If you are living off the grid, you will need to learn how to manage your water supply and sewage. In most cases, you’ll need to install a water tank and a septic tank, as well as a water purification system if needed. 

You may also consider learning about collecting rainwater and honing your strategies to prepare for a water outage, such as storing drinking water and installing a water cistern. 

Maximize Energy Efficiency: Learning the Ropes of Going Off-Grid

From an energetic viewpoint, “self-sufficiency” can mean a lot of different things. You may have solar systems that allow you to produce, use, and store your own energy. Or, you can have a generator that allows you to remain connected and safe during power outages. In any case, it is important to learn about energy supplies and suppliers in the area so that you can make a well-informed, efficient choice. 

Get Started With Growing Your Own Vegetables

Growing your own vegetables, fruit, and herbs is a core aspect of homesteading. This activity can help you save a lot of money and exercise far more control over the quality and safety of the food you bring to your own dinner table. 

As we have mentioned above, you should get started by learning about the products that grow easily in the area where you are from. You may also consider installing greenhouses to make the process more efficient or if you are looking to detach yourself completely from standard food supply systems. 
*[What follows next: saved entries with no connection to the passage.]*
-- ==== Sys2Proof/Laws/State.lean ====
section
/-!
SUPPORT. What each update of the state leaves alone and what it changes, one lemma for each field, so that no proof unfolds a
record.
-/

namespace Sys2Proof.Machine

variable (s : State)

/-! ### Fields that an update leaves alone -/

/-! `setCore` -/

@[simp] theorem State.setCore_now (n : Nat) (c : Core) : (s.setCore n c).now = s.now := rfl
@[simp] theorem State.setCore_agenda (n : Nat) (c : Core) : (s.setCore n c).agenda = s.agenda := rfl
@[simp] theorem State.setCore_posted (n : Nat) (c : Core) : (s.setCore n c).posted = s.posted := rfl
@[simp] theorem State.setCore_free (n : Nat) (c : Core) : (s.setCore n c).free = s.free := rfl
@[simp] theorem State.setCore_cur (n : Nat) (c : Core) : (s.setCore n c).cur = s.cur := rfl
@[simp] theorem State.setCore_curUnit (n : Nat) (c : Core) : (s.setCore n c).curUnit = s.curUnit := rfl
@[simp] theorem State.setCore_iss (n : Nat) (c : Core) : (s.setCore n c).iss = s.iss := rfl
@[simp] theorem State.setCore_ended (n : Nat) (c : Core) : (s.setCore n c).ended = s.ended := rfl
@[simp] theorem State.setCore_mem (n : Nat) (c : Core) : (s.setCore n c).mem = s.mem := rfl
@[simp] theorem State.setCore_veils (n : Nat) (c : Core) : (s.setCore n c).veils = s.veils := rfl
@[simp] theorem State.setCore_ecc (n : Nat) (c : Core) : (s.setCore n c).ecc = s.ecc := rfl
@[simp] theorem State.setCore_padPoison (n : Nat) (c : Core) : (s.setCore n c).padPoison = s.padPoison := rfl
@[simp] theorem State.setCore_padErr (n : Nat) (c : Core) : (s.setCore n c).padErr = s.padErr := rfl
@[simp] theorem State.setCore_ops (n : Nat) (c : Core) : (s.setCore n c).ops = s.ops := rfl
@[simp] theorem State.setCore_gens (n : Nat) (c : Core) : (s.setCore n c).gens = s.gens := rfl
@[simp] theorem State.setCore_colls (n : Nat) (c : Core) : (s.setCore n c).colls = s.colls := rfl
@[simp] theorem State.setCore_units (n : Nat) (c : Core) : (s.setCore n c).units = s.units := rfl
@[simp] theorem State.setCore_groups (n : Nat) (c : Core) : (s.setCore n c).groups = s.groups := rfl
@[simp] theorem State.setCore_launch (n : Nat) (c : Core) : (s.setCore n c).launch = s.launch := rfl
@[simp] theorem State.setCore_ctxs (n : Nat) (c : Core) : (s.setCore n c).ctxs = s.ctxs := rfl
@[simp] theorem State.setCore_dies (n : Nat) (c : Core) : (s.setCore n c).dies = s.dies := rfl
@[simp] theorem State.setCore_circuits (n : Nat) (c : Core) : (s.setCore n c).circuits = s.circuits := rfl
@[simp] theorem State.setCore_ewen (n : Nat) (c : Core) : (s.setCore n c).ewen = s.ewen := rfl
@[simp] theorem State.setCore_crown (n : Nat) (c : Core) : (s.setCore n c).crown = s.crown := rfl
@[simp] theorem State.setCore_order (n : Nat) (c : Core) : (s.setCore n c).order = s.order := rfl
@[simp] theorem State.setCore_die (n : Nat) (c : Core) (k : Nat) : (s.setCore n c).die k = s.die k := rfl
@[simp] theorem State.setCore_context (n : Nat) (c : Core) (k : Nat) : (s.setCore n c).context k = s.context k := rfl
@[simp] theorem State.setCore_unit (n : Nat) (c : Core) (k : Nat) : (s.setCore n c).unit k = s.unit k := rfl
@[simp] theorem State.setCore_opFind (n : Nat) (c : Core) (k : Nat) : (s.setCore n c).op? k = s.op? k := rfl
@[simp] theorem State.setCore_op (n : Nat) (c : Core) (k : Nat) : (s.setCore n c).op k = s.op k := rfl
@[simp] theorem State.setCore_groupFind (n : Nat) (c : Core) (k : Nat) : (s.setCore n c).group? k = s.group? k := rfl
@[simp] theorem State.setCore_launchQ (n : Nat) (c : Core) (k : Nat) : (s.setCore n c).launchQ k = s.launchQ k := rfl
@[simp] theorem State.setCore_circuit (n : Nat) (c : Core) (k l : Nat) : (s.setCore n c).circuit k l = s.circuit k l := rfl
@[simp] theorem State.setCore_ewenPort (n : Nat) (c : Core) (k : Nat) : (s.setCore n c).ewenPort k = s.ewenPort k := rfl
Preserve Your Produce: Learn The Art of Food Storage

Growing your produce is certainly an important part of establishing your homestead. But as soon as you dive into this world, you’ll have to face a challenge: nature’s seasonality. This means that your grounds can be extremely fertile in the summer but not in the winter, and that you may have shortages of food and supplies in certain seasons. 
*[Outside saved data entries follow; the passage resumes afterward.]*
-- ==== Sys2Proof/Laws/Bays.lean ====
section
/-!
SUPPORT. What the shared operations of a bay can do: its reads of queue slots and its pops, and its one write of a result.
-/

namespace Sys2Proof.Machine

/-! ### What the reads and the pops of a bay do -/

/-- What a bay's reads and pops may change: queues of the executing core, late faults of its task and the cycle its data is there,
corrected errors and what is posted. -/
def bayReads (s t : State) : Prop :=
  (∃ po di pe co, t = { s with posted := po, dies := di, padErr := pe, cores := co })
    ∧ (∀ d, ∃ n, t.die d = { s.die d with cecnt := n })
    ∧ (∀ n, n ≠ s.cur → t.core n = s.core n)
    ∧ ∃ la da q, t.core s.cur = { s.core s.cur with t := { (s.core s.cur).t with late := la, dataAt := da }, c := { (s.core s.cur).c with q := q } }
      ∧ ∀ k, ∃ h, NMap.get {} q k = { NMap.get {} (s.core s.cur).c.q k with head := h }

theorem bayReads.refl (s : State) : bayReads s s :=
  ⟨⟨_, _, _, _, rfl⟩, fun _ => ⟨_, rfl⟩, fun _ _ => rfl, _, _, _, rfl, fun _ => ⟨_, rfl⟩⟩

theorem bayReads.trans {s t u : State} (h : bayReads s t) (k : bayReads t u) : bayReads s u := by
  obtain ⟨⟨po, di, pe, co, rfl⟩, h1, h2, la, da, q, h3, h4⟩ := h
  obtain ⟨⟨po', di', pe', co', rfl⟩, k1, k2, la', da', q', k3, k4⟩ := k
  refine ⟨⟨_, _, _, _, rfl⟩, fun d => ?_, fun n hn => (k2 n hn).trans (h2 n hn), la', da', q', ?_, fun n => ?_⟩
  · obtain ⟨a, ha⟩ := h1 d
    obtain ⟨b, hb⟩ := k1 d
    exact ⟨b, by rw [hb, ha]⟩
  · rw [k3, h3]
  · obtain ⟨a, ha⟩ := h4 n
    obtain ⟨b, hb⟩ := k4 n
    rw [h3] at hb
    exact ⟨b, by rw [hb]; simp only; rw [ha]⟩

theorem bayReads.foldl {α : Type} (f : State → α → State) (h : ∀ s x, bayReads s (f s x)) (l : List α) (s : State) :
    bayReads s (l.foldl f s) := by
  induction l generalizing s with
  | nil => exact bayReads.refl s
  | cons x l ih => exact (h s x).trans (ih _)

theorem bayReads.task (s : State) (f : TaskSt → List (Nat × Nat × Nat × Nat)) (g : TaskSt → Nat) :
    bayReads s (s.onTask s.cur (fun t => { t with late := f t, dataAt := g t })) :=
  ⟨⟨_, _, _, _, rfl⟩, fun _ => ⟨_, rfl⟩, fun n hn => State.core_onTask_ne s _ _ _ hn, f (s.core s.cur).t, g (s.core s.cur).t,
    (s.core s.cur).c.q, by simp, fun _ => ⟨_, rfl⟩⟩

theorem bayReads.posts (s : State) (c : Nat) (a : Act) : bayReads s (s.post c a) :=
  ⟨⟨_, _, _, _, rfl⟩, fun _ => ⟨_, rfl⟩, fun _ _ => rfl, _, _, _, rfl, fun _ => ⟨_, rfl⟩⟩

theorem bayReads.corrected (s : State) (m : NMap Nat) (d : Nat) : bayReads s ({ s with padErr := m }.countCorrected d) := by
  refine ⟨⟨_, _, _, _, rfl⟩, fun n => ?_, fun _ _ => rfl, _, _, _, rfl, fun _ => ⟨_, rfl⟩⟩
  by_cases h : n = d
  · subst h
    exact ⟨min ((s.die n).cecnt + 1) (2 ^ 32 - 1), by rw [State.countCorrected, State.die_onDie_self]; rfl⟩
  · exact ⟨(s.die n).cecnt, by rw [State.countCorrected, State.die_onDie_ne _ _ _ _ h]; rfl⟩

theorem bayReads.padScrub (s : State) (c x n : Nat) : bayReads s (s.padScrub c x n) := by
  unfold State.padScrub
  apply bayReads.foldl
  intro s i
  dsimp only
  split
  · exact bayReads.corrected s _ _
  · exact bayReads.refl s

theorem bayReads.cur_eq {s t : State} (h : bayReads s t) : t.cur = s.cur := by
  obtain ⟨⟨_, _, _, _, rfl⟩, _⟩ := h; rfl

theorem bayReads.now_eq {s t : State} (h : bayReads s t) : t.now = s.now := by
  obtain ⟨⟨_, _, _, _, rfl⟩, _⟩ := h; rfl

theorem bayReads.bayRead (s : State) (x n r : Nat) : bayReads s (s.bayRead x n r) := by
  unfold State.bayRead
  have h := bayReads.padScrub s s.cur x n
  have h1 := h.trans (h.cur_eq ▸ bayReads.task (s.padScrub s.cur x n) (fun t => t.late) (fun t => max t.dataAt r))
  dsimp only
  split
  · have h2 := bayReads.task ((s.padScrub s.cur x n).onTask s.cur (fun t => { t with late := t.late, dataAt := max t.dataAt r }))
      (fun t => t.late ++ [(r, Code.memUncorrectable, s.iss.bundle, x)]) (fun t => t.dataAt)
    rw [h1.cur_eq] at h2
    have hb : (s.padScrub s.cur x n).iss.bundle = s.iss.bundle := by obtain ⟨⟨_, _, _, _, e⟩, _⟩ := h; rw [e]
    rw [State.onTask_cur, h.cur_eq, State.onTask_iss, hb]
    exact (h1.trans h2).trans (bayReads.posts _ _ _)
  · exact h1

theorem bayReads.readSlots (s : State) (us : List Use) (lat : Nat := 1) : bayReads s (s.readSlots us lat) := by
  unfold State.readSlots
  apply bayReads.foldl
  intro s u
  cases u.chan with
  | none => exact bayReads.refl s
  | some c =>
    obtain ⟨q, o, _⟩ := c
    cases u <;> dsimp only <;> split
    all_goals first
      | exact bayReads.padScrub s _ _ _
      | exact bayReads.bayRead s _ _ _

theorem bayReads.popTo (s : State) (q h : Nat) : bayReads s (s.popTo s.cur q h) := by
  refine ⟨⟨_, _, _, _, rfl⟩, fun _ => ⟨_, rfl⟩, fun n hn => ?_, (s.core s.cur).t.late, (s.core s.cur).t.dataAt,
    NMap.set (s.core s.cur).c.q q { NMap.get {} (s.core s.cur).c.q q with head := ctr h }, ?_, fun k => ?_⟩
  · simp [State.popTo, State.onQueue, State.core_onCtxSt_ne _ _ _ _ hn]
  · simp [State.popTo, State.onQueue]
  · by_cases hk : k = q
    · subst hk; exact ⟨ctr h, by simp⟩
    · exact ⟨(NMap.get {} (s.core s.cur).c.q k).head, by rw [NMap.get_set_ne _ _ _ _ _ hk]⟩

theorem bayReads.pops (s : State) (us : List Use) : bayReads s (popAll s us) := by
  unfold popAll
  apply bayReads.foldl
  intro s q
  exact bayReads.popTo s q _

/-- What the reads and the pops of a bay do together. -/
theorem bayReads.bay (s : State) (us : List Use) (lat : Nat := 1) : bayReads s (popAll (s.readSlots us lat) us) :=
  (bayReads.readSlots s us lat).trans (bayReads.pops _ us)

/-! ### Channels -/

theorem srcFault_none {s : State} {o : Opd} (h : s.canRead o) : srcFault s.iss.pre s.now (.s o) = none ∧ srcFault s.iss.pre s.now (.v o) = none := by
  cases o <;> try exact ⟨rfl, rfl⟩
  all_goals
    obtain ⟨h1, h2, h3⟩ := h
    simp only [srcFault, Use.chan, h1, Bool.not_true, Bool.false_eq_true, if_false, Nat.not_le.mpr h2]
    constructor <;> (split <;> simp_all)

theorem dstFault_none {s : State} {d : Opd} (h : s.canWrite d) : dstFault s.iss.pre (.s d) = none ∧ dstFault s.iss.pre (.v d) = none := by
  cases d <;> try exact ⟨rfl, rfl⟩
  rename_i q
  have h' : (NMap.get {} s.iss.pre.c.q q.toNat).st.mayAppend = true := h
  have hl : ((NMap.get {} s.iss.pre.c.q q.toNat).st == .lost) = false := by
    cases hst : (NMap.get {} s.iss.pre.c.q q.toNat).st <;> simp_all [QState.mayAppend]
  simp [dstFault, Def.app, hl, h']

/-- A bay whose channels may be read and written has no channel fault. -/
theorem chanFault_none {s : State} {us : List Use} {ds : List Def}
    (hu : ∀ u ∈ us, ∃ o : Opd, s.canRead o ∧ (u = .s o ∨ u = .v o)) (hd : ∀ d ∈ ds, ∃ o : Opd, s.canWrite o ∧ (d = .s o ∨ d = .v o)) :
    chanFault s.iss.pre s.now us ds = none := by
  have h1 : us.findSome? (srcFault s.iss.pre s.now) = none := by
    rw [List.findSome?_eq_none_iff]
    intro u h
    obtain ⟨o, ho, rfl | rfl⟩ := hu u h
    · exact (srcFault_none ho).1
    · exact (srcFault_none ho).2
  have h2 : ds.findSome? (dstFault s.iss.pre) = none := by
    rw [List.findSome?_eq_none_iff]
    intro d h
    obtain ⟨o, ho, rfl | rfl⟩ := hd d h
    · exact (dstFault_none ho).1
    · exact (dstFault_none ho).2
  simp [chanFault, h1, h2]

/-- A bay without a channel fault has its effect. -/
theorem bayOp_next {s : State} {us : List Use} {ds : List Def} (eff : State → State)
    (h : chanFault s.iss.pre s.now us ds = none) : bayOp s us ds eff = .next (eff (popAll (s.readSlots us) us)) := by
  simp [bayOp, issueBay, h]

/-- A bay without a channel fault and without a fault of its own has its effect. -/
theorem bayOpF_next {s : State} {us : List Use} {ds : List Def} (f : Option IssueFault) (eff : State → State) (lat : Nat := 1)
    (h : chanFault s.iss.pre s.now us ds = none) (hf : f = none) :
    bayOpF s us ds f eff lat = .next (eff (popAll (s.readSlots us lat) us)) := by
  simp [bayOpF, issueBay, h, hf]

end Sys2Proof.Machine
end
As you are still learning about growing your own food, you may consider topping up your supplies at the grocery store. However, as you make your way toward self-sufficiency, food storage techniques like canning, freezing, dehydration, and fermentation will become your best friends!

Expand Your Livable Space With Garages and Shelters

Depending on the size of your property, you may need to optimize your livable space with high-quality, ad hoc garages and shelters. Custom Steel Buildings & Garages are a great option to provide shelter to animals and tools, enlarge your workshops, and even store food and water in the long term. Working with a specialist can help you better understand your needs and the types of buildings you can build on your land. 

Invest In Building Your Own Skills

There’s no hard-and-fast rule to success when it comes to homesteading, but investing in your own skills is something that will never be wrong. While any skill you may already have will be beneficial in your journey, there are some abilities that can be particularly helpful. 

These include:

  • Wilderness skills. Skills like lighting a fire, building shelter, finding food, navigation, and purifying water can help you feel a lot more confident in a natural environment. 
  • Providing first aid. Whether it is about your own safety or helping  someone else in distress, learning how to provide first aid to yourself and others is essential. 
  • Learn to produce crafts. Learning about and selling crafts such as beeswax candles, preserves, fermented foods and drinks, and natural dyes can help you build an additional income stream. 
  • Caring for farm animals. Even if you are not raising animals for food, you should learn about caring for farm animals. They provide essential company when running a homestead!

Starting Your Homesteading Adventure: Connect With the Homesteading Community

You are never alone on your homesteading journey! There’s a growing community out there—online and offline—ready to provide support and help. Plus, given how unique this adventure is, you are bound to make friends for life. 

Besides the homesteading community out there, don’t forget to make an effort to meet and get to know your neighbors, as well as local families and businesses. This simple tip helps you build an invaluable community and support network around you.